Start of Block

-- ==== Sys2Proof/Laws/Order.lean ====
section
/-! SUPPORT. Laws of ordering: what a release, an acquire, the order of misses, a packet, a turn of the rotation and an answer to
the debugger change, and that they change nothing else. -/

namespace Sys2Proof.Machine

/-! ## Releases (R138) -/

section
variable (s : State) (i : SlotId) (gen n : Nat) (sc : Scope)

/-- A release changes only what its operations are released to. -/
theorem State.released_frame : ∃ l, s.released i gen n sc = { s with ops := l } ∧
    l.map (fun o => { o with rel := Scope.s }) = s.ops.map (fun o => { o with rel := Scope.s }) := by
  refine ⟨_, rfl, ?_⟩
  rw [List.map_map]
  refine List.map_congr_left (fun o _ => ?_)
  simp only [Function.comp]
  split <;> rfl

@[simp] theorem State.released_cores : (s.released i gen n sc).cores = s.cores := rfl
@[simp] theorem State.released_clusters : (s.released i gen n sc).clusters = s.clusters := rfl
@[simp] theorem State.released_mem : (s.released i gen n sc).mem = s.mem := rfl
@[simp] theorem State.released_pkts : (s.released i gen n sc).pkts = s.pkts := rfl
@[simp] theorem State.released_nextId : (s.released i gen n sc).nextId = s.nextId := rfl
@[simp] theorem State.released_slot (j : SlotId) : (s.released i gen n sc).slot j = s.slot j := rfl
@[simp] theorem State.release_cores : (s.release sc).cores = s.cores := rfl
@[simp] theorem State.release_mem : (s.release sc).mem = s.mem := rfl

/-- A release never narrows what an operation is released to. -/
theorem scopeMax_left (a b : Scope) : a.code ≤ (scopeMax a b).code := by
  simp only [scopeMax]
  split
  · omega
  · exact Nat.le_refl _

theorem scopeMax_right (a b : Scope) : b.code ≤ (scopeMax a b).code := by
  simp only [scopeMax]
  split
  · exact Nat.le_refl _
  · omega

/-- What an operation is released to after a release that covers it. -/
theorem State.released_covers {o : Op} (h : o ∈ s.ops) (hb : s.before i gen n o = true) :
    ∃ o' ∈ (s.released i gen n sc).ops, o' = { o with rel := scopeMax o.rel sc } :=
  ⟨_, List.mem_map.mpr ⟨o, h, by rw [if_pos hb]⟩, rfl⟩

/-! ## Acquires (R137, R138) -/

@[simp] theorem State.acquired_mem : (s.acquired i gen).mem = s.mem := by
  simp only [State.acquired]; split <;> rfl
@[simp] theorem State.acquired_ops : (s.acquired i gen).ops = s.ops := by
  simp only [State.acquired]; split <;> rfl
@[simp] theorem State.acquired_pkts : (s.acquired i gen).pkts = s.pkts := by
  simp only [State.acquired]; split <;> rfl
@[simp] theorem State.acquired_clusters : (s.acquired i gen).clusters = s.clusters := by
  simp only [State.acquired]; split <;> rfl
theorem State.acquired_slot_other {j : SlotId} (h : j ≠ i) : (s.acquired i gen).slot j = s.slot j := by
  simp only [State.acquired]
  split
  · exact State.slot_setSlot_other s _ h
  · rfl
theorem State.acquired_slot (h : (s.slot i).gen = gen) : (s.acquired i gen).slot i = { s.slot i with acqAt := s.nextId } := by
  simp [State.acquired, h]

/-! ## The order of misses (R133) -/

/-- A strand that waits for a place among the misses no longer does, and nothing but the waiting list of its cluster changes. -/
theorem State.leaveMiss_frame : ∃ w, s.leaveMiss i = s.setCluster (clOf i.core) { s.cluster (clOf i.core) with missWait := w } ∨
    s.leaveMiss i = s := by
  simp only [State.leaveMiss]
  split
  · exact ⟨_, .inl rfl⟩
  · exact ⟨[], .inr rfl⟩

@[simp] theorem State.leaveMiss_ops : (s.leaveMiss i).ops = s.ops := by
  simp only [State.leaveMiss]; split <;> rfl
@[simp] theorem State.leaveMiss_cores : (s.leaveMiss i).cores = s.cores := by
  simp only [State.leaveMiss]; split <;> rfl
@[simp] theorem State.leaveMiss_mem : (s.leaveMiss i).mem = s.mem := by
  simp only [State.leaveMiss]; split <;> rfl
@[simp] theorem State.leaveMiss_cur : (s.leaveMiss i).cur = s.cur := by
  simp only [State.leaveMiss]; split <;> rfl
@[simp] theorem State.leaveMiss_pkts : (s.leaveMiss i).pkts = s.pkts := by
  simp only [State.leaveMiss]; split <;> rfl
@[simp] theorem State.leaveMiss_slot (j : SlotId) : (s.leaveMiss i).slot j = s.slot j := by
  simp only [State.slot, State.core, State.leaveMiss_cores]
end

/-! ## Packets, turns and the debugger -/

section
variable (s : State) (src dst ctx tag : Nat) (b : Body) (i : SlotId) (a : Option Nat)

@[simp] theorem State.post_pkts : (s.post src dst ctx tag b).pkts = s.pkts ++ [⟨s.nextId, src, dst, ctx, tag, b⟩] := rfl
@[simp] theorem State.post_nextId : (s.post src dst ctx tag b).nextId = s.nextId + 1 := rfl
@[simp] theorem State.post_cores : (s.post src dst ctx tag b).cores = s.cores := rfl
@[simp] theorem State.post_clusters : (s.post src dst ctx tag b).clusters = s.clusters := rfl
@[simp] theorem State.post_mem : (s.post src dst ctx tag b).mem = s.mem := rfl
@[simp] theorem State.post_ops : (s.post src dst ctx tag b).ops = s.ops := rfl

/-- The rotation passes a slot: the next opportunity of its core is the following slot's (R58), and every slot stays as it is. -/
@[simp] theorem State.rotate_rot : ((s.rotate i).core i.core).rot = (i.slot + 1) % 16 := by simp [State.rotate]
@[simp] theorem State.rotate_mem : (s.rotate i).mem = s.mem := rfl
@[simp] theorem State.rotate_ops : (s.rotate i).ops = s.ops := rfl
@[simp] theorem State.rotate_slot (j : SlotId) : (s.rotate i).slot j = s.slot j := by
  simp only [State.rotate, State.slot, State.core_setCore_if]
  split
  · rename_i h; rw [h]; rfl
  · rfl

/-- An answer to the debugger is the last of those on their way, and nothing else changes. -/
@[simp] theorem State.tell_dbgOut : (s.tell a).dbgOut = s.dbgOut ++ [a] := rfl
@[simp] theorem State.tell_cores : (s.tell a).cores = s.cores := rfl
@[simp] theorem State.tell_mem : (s.tell a).mem = s.mem := rfl
end

end Sys2Proof.Machine
end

End of Block

EXERCISE REQUIREMENTS.
Filter the records above down to the lines that hold the string "changes".

SOLUTION TO THE PROBLEM.
/-- A release changes only what its operations are released to. -/
/-- A strand that waits for a place among the misses no longer does, and nothing but the waiting list of its cluster changes. -/
/-- An answer to the debugger is the last of those on their way, and nothing else changes. -/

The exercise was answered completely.